[Start of Attachment]

-- ==== Sys2Proof/Laws/Memory.lean ====
section
/-! SUPPORT. The laws of the byte spaces: a read after a write to the same place gives the value written, a write leaves
every other place alone, every write keeps the canonical form and the bound. -/

namespace Sys2Proof.Machine

/-- Read after write of one byte. -/
theorem Memory.get?_set (m : Memory) (a : Nat) (b : Byte) (x : Nat) :
    (m.set a b).get? x = if x = a then some b else m.get? x := by
  induction m with
  | nil =>
    simp only [Memory.set, Memory.get?]
    split
    · rfl
    · split <;> rfl
  | cons c m ih =>
    obtain ⟨k, v⟩ := c
    simp only [Memory.set]
    split
    · simp only [Memory.get?]
      by_cases hx : x = a
      · simp [hx]
      · simp only [if_neg hx]
        split
        · have h1 : x ≠ k := by omega
          have h2 : x < k := by omega
          simp [h1, h2]
        · rfl
    · split
      · rename_i h
        subst h
        simp only [Memory.get?]
        split <;> rfl
      · simp only [Memory.get?, ih]
        by_cases hx : x = a
        · subst hx
          rename_i h1 h2
          have h3 : ¬ x < k := by omega
          simp [h2, h3]
        · simp [hx]

/-- A write of a byte string: inside it reads back, outside it nothing changes. -/
theorem Memory.get?_write (m : Memory) (a : Nat) (bs : List Byte) (x : Nat) :
    (m.write a bs).get? x = if a ≤ x ∧ x < a + bs.length then bs[x - a]? else m.get? x := by
  induction bs generalizing m a with
  | nil =>
    have : ¬ (a ≤ x ∧ x < a + ([] : List Byte).length) := by simp
    rw [if_neg this]; rfl
  | cons b bs ih =>
    simp only [Memory.write, ih, Memory.get?_set, List.length_cons]
    by_cases h1 : a + 1 ≤ x ∧ x < a + 1 + bs.length
    · have h2 : a ≤ x ∧ x < a + (bs.length + 1) := by omega
      rw [if_pos h1, if_pos h2]
      have : x - a = (x - (a + 1)) + 1 := by omega
      rw [this, List.getElem?_cons_succ]
    · rw [if_neg h1]
      by_cases h3 : x = a
      · subst h3; simp
      · have h2 : ¬ (a ≤ x ∧ x < a + (bs.length + 1)) := by omega
        rw [if_neg h3, if_neg h2]

/-- The frame of a write: outside the stored bytes every byte is as before. -/
theorem Memory.get?_write_outside {m : Memory} {a x : Nat} {bs : List Byte} (h : x < a ∨ a + bs.length ≤ x) :
    (m.write a bs).get? x = m.get? x := by
  rw [Memory.get?_write, if_neg (by omega)]

theorem Memory.byte_write_outside {m : Memory} {a x : Nat} {bs : List Byte} (h : x < a ∨ a + bs.length ≤ x) :
    (m.write a bs).byte x = m.byte x := by
  simp only [Memory.byte, Memory.get?_write_outside h]

theorem Memory.byte_write_inside {m : Memory} {a x : Nat} {bs : List Byte} (h : a ≤ x) (h' : x < a + bs.length) :
    (m.write a bs).byte x = bs[x - a]'(by omega) := by
  have : x - a < bs.length := by omega
  simp [Memory.byte, Memory.get?_write, h, h', List.getElem?_eq_getElem this]

/-! ## Reading -/

@[simp] theorem Memory.length_read (m : Memory) (a n : Nat) : (m.read a n).length = n := by
  induction n generalizing a with
  | zero => rfl
  | succ n ih => simp [Memory.read, ih]

/-- A read byte by byte. -/
theorem Memory.getElem_read (m : Memory) (a n i : Nat) (h : i < (m.read a n).length) :
    (m.read a n)[i] = m.byte (a + i) := by
  induction n generalizing a i with
  | zero => simp [Memory.read] at h
  | succ n ih =>
    cases i with
    | zero => simp [Memory.read]
    | succ i =>
      simp only [Memory.read, List.getElem_cons_succ]
      rw [ih]; congr 1; omega

/-- Two spaces that agree on a range are read alike there. -/
theorem Memory.read_congr {m m' : Memory} {a n : Nat} (h : ∀ x, a ≤ x → x < a + n → m.byte x = m'.byte x) :
    m.read a n = m'.read a n := by
  apply List.ext_getElem (by simp)
  intro i h1 _
  rw [Memory.length_read] at h1
  rw [Memory.getElem_read, Memory.getElem_read]
  exact h _ (by omega) (by omega)

/-- What was written is read back. -/
theorem Memory.read_write_self (m : Memory) (a : Nat) (bs : List Byte) : (m.write a bs).read a bs.length = bs := by
  apply List.ext_getElem (by simp)
  intro i h1 h2
  rw [Memory.getElem_read, Memory.byte_write_inside (by omega) (by omega)]
  congr 1; omega

/-- A read that does not meet a write is as before it. -/
theorem Memory.read_write_outside {m : Memory} {a n w : Nat} {bs : List Byte} (h : a + n ≤ w ∨ w + bs.length ≤ a) :
    (m.write w bs).read a n = m.read a n :=
  Memory.read_congr fun _ _ _ => Memory.byte_write_outside (by omega)

/-- A range is read in two parts. -/
theorem Memory.read_add (m : Memory) (a n k : Nat) : m.read a (n + k) = m.read a n ++ m.read (a + n) k := by
  induction n generalizing a with
  | zero => simp [Memory.read]
  | succ n ih =>
    rw [show n + 1 + k = (n + k) + 1 by omega, show a + (n + 1) = a + 1 + n by omega]
    simp only [Memory.read, List.cons_append, ih]

/-- The bytes of a range hold values exactly when each does. -/
theorem Memory.written_iff (m : Memory) (a n : Nat) :
    m.written a n = true ↔ ∀ x, a ≤ x → x < a + n → (m.get? x).isSome = true := by
  induction n generalizing a with
  | zero => simp [Memory.written]; intro x h1 h2; omega
  | succ n ih =>
    simp only [Memory.written, Bool.and_eq_true, ih]
    constructor
    · rintro ⟨h0, h⟩ x h1 h2
      by_cases hx : x = a
      · subst hx; exact h0
      · exact h x (by omega) (by omega)
    · intro h
      exact ⟨h a (by omega) (by omega), fun x h1 h2 => h x (by omega) (by omega)⟩

/-- A write makes its bytes hold values and takes none away. -/
theorem Memory.isSome_get?_write {m : Memory} {a x : Nat} {bs : List Byte} :
    ((m.write a bs).get? x).isSome = true ↔ (a ≤ x ∧ x < a + bs.length) ∨ (m.get? x).isSome = true := by
  rw [Memory.get?_write]
  split
  · rename_i h
    have : x - a < bs.length := by omega
    simp [List.getElem?_eq_getElem this, h]
  · rename_i h
    simp [h]

/-! ## The canonical form and the bound -/

theorem Memory.wf_cons_cons (c d : Host.Cell) (m : Memory) :
    Memory.wf (c :: d :: m) = true ↔ c.1 < d.1 ∧ Memory.wf (d :: m) = true := by
  simp [Memory.wf]

/-- The head of a space after one byte was written. -/
theorem Memory.set_head (m : Memory) (a : Nat) (b : Byte) :
    ∃ c rest, m.set a b = c :: rest ∧ (c.1 = a ∨ ∃ d rest', m = d :: rest' ∧ c.1 = d.1) := by
  cases m with
  | nil => exact ⟨_, _, rfl, .inl rfl⟩
  | cons d m =>
    obtain ⟨k, v⟩ := d
    simp only [Memory.set]
    split
    · exact ⟨_, _, rfl, .inl rfl⟩
    · split
      · exact ⟨_, _, rfl, .inl rfl⟩
      · exact ⟨_, _, rfl, .inr ⟨_, _, rfl, rfl⟩⟩

/-- One byte written keeps the canonical form. -/
theorem Memory.wf_set {m : Memory} (h : m.wf = true) (a : Nat) (b : Byte) : (m.set a b).wf = true := by
  induction m with
  | nil => rfl
  | cons c m ih =>
    obtain ⟨k, v⟩ := c
    have hm : Memory.wf m = true := by
      cases m with
      | nil => rfl
      | cons d m => exact ((Memory.wf_cons_cons _ _ _).mp h).2
    simp only [Memory.set]
    split
    · rename_i hlt
      exact (Memory.wf_cons_cons _ _ _).mpr ⟨hlt, h⟩
    · split
      · rename_i h1 h2
        subst h2
        cases m with
        | nil => rfl
        | cons d m => exact (Memory.wf_cons_cons _ _ _).mpr ((Memory.wf_cons_cons _ _ _).mp h)
      · rename_i h1 h2
        obtain ⟨c, rest, he, hc⟩ := Memory.set_head m a b
        have ih' := ih hm
        rw [he] at ih' ⊢
        refine (Memory.wf_cons_cons _ _ _).mpr ⟨?_, ih'⟩
        rcases hc with hc | ⟨d, rest', rfl, hc⟩
        · rw [hc]; show k < a; omega
        · rw [hc]; exact ((Memory.wf_cons_cons _ _ _).mp h).1

/-- Every write keeps the canonical form. -/
theorem Memory.wf_write {m : Memory} (h : m.wf = true) (a : Nat) (bs : List Byte) : (m.write a bs).wf = true := by
  induction bs generalizing m a with
  | nil => exact h
  | cons b bs ih => exact ih (Memory.wf_set h a b) (a + 1)

theorem Memory.below_set {m : Memory} {size : Nat} (h : m.below size = true) {a : Nat} (ha : a < size) (b : Byte) :
    (m.set a b).below size = true := by
  induction m with
  | nil => simpa [Memory.set, Memory.below] using ha
  | cons c m ih =>
    obtain ⟨k, v⟩ := c
    simp only [Memory.below, List.all_cons, Bool.and_eq_true, decide_eq_true_eq] at h
    have ih' := ih h.2
    simp only [Memory.below] at ih'
    simp only [Memory.set]
    split
    · simp only [Memory.below, List.all_cons, Bool.and_eq_true, decide_eq_true_eq]; exact ⟨ha, h⟩
    · split
      · simp only [Memory.below, List.all_cons, Bool.and_eq_true, decide_eq_true_eq]; exact ⟨ha, h.2⟩
      · simp only [Memory.below, List.all_cons, Bool.and_eq_true, decide_eq_true_eq]; exact ⟨h.1, ih'⟩

/-- A write inside the bound keeps it. -/
theorem Memory.below_write {m : Memory} {size : Nat} (h : m.below size = true) {a : Nat} {bs : List Byte}
    (ha : a + bs.length ≤ size) : (m.write a bs).below size = true := by
  induction bs generalizing m a with
  | nil => exact h
  | cons b bs ih =>
    simp only [List.length_cons] at ha
    exact ih (Memory.below_set h (by omega) b) (by omega)

end Sys2Proof.Machine
end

[End of Attachment]

■ **WHAT TO DO**
In the listing above, find the line containing "theorem Memory.get?_write (m" and the line containing "as before. -/", then repeat those two lines and everything between them exactly.

■ **ANSWER BOX**
theorem Memory.get?_write (m : Memory) (a : Nat) (bs : List Byte) (x : Nat) :
    (m.write a bs).get? x = if a ≤ x ∧ x < a + bs.length then bs[x - a]? else m.get? x := by
  induction bs generalizing m a with
  | nil =>
    have : ¬ (a ≤ x ∧ x < a + ([] : List Byte).length) := by simp
    rw [if_neg this]; rfl
  | cons b bs ih =>
    simp only [Memory.write, ih, Memory.get?_set, List.length_cons]
    by_cases h1 : a + 1 ≤ x ∧ x < a + 1 + bs.length
    · have h2 : a ≤ x ∧ x < a + (bs.length + 1) := by omega
      rw [if_pos h1, if_pos h2]
      have : x - a = (x - (a + 1)) + 1 := by omega
      rw [this, List.getElem?_cons_succ]
    · rw [if_neg h1]
      by_cases h3 : x = a
      · subst h3; simp
      · have h2 : ¬ (a ≤ x ∧ x < a + (bs.length + 1)) := by omega
        rw [if_neg h3, if_neg h2]

/-- The frame of a write: outside the stored bytes every byte is as before. -/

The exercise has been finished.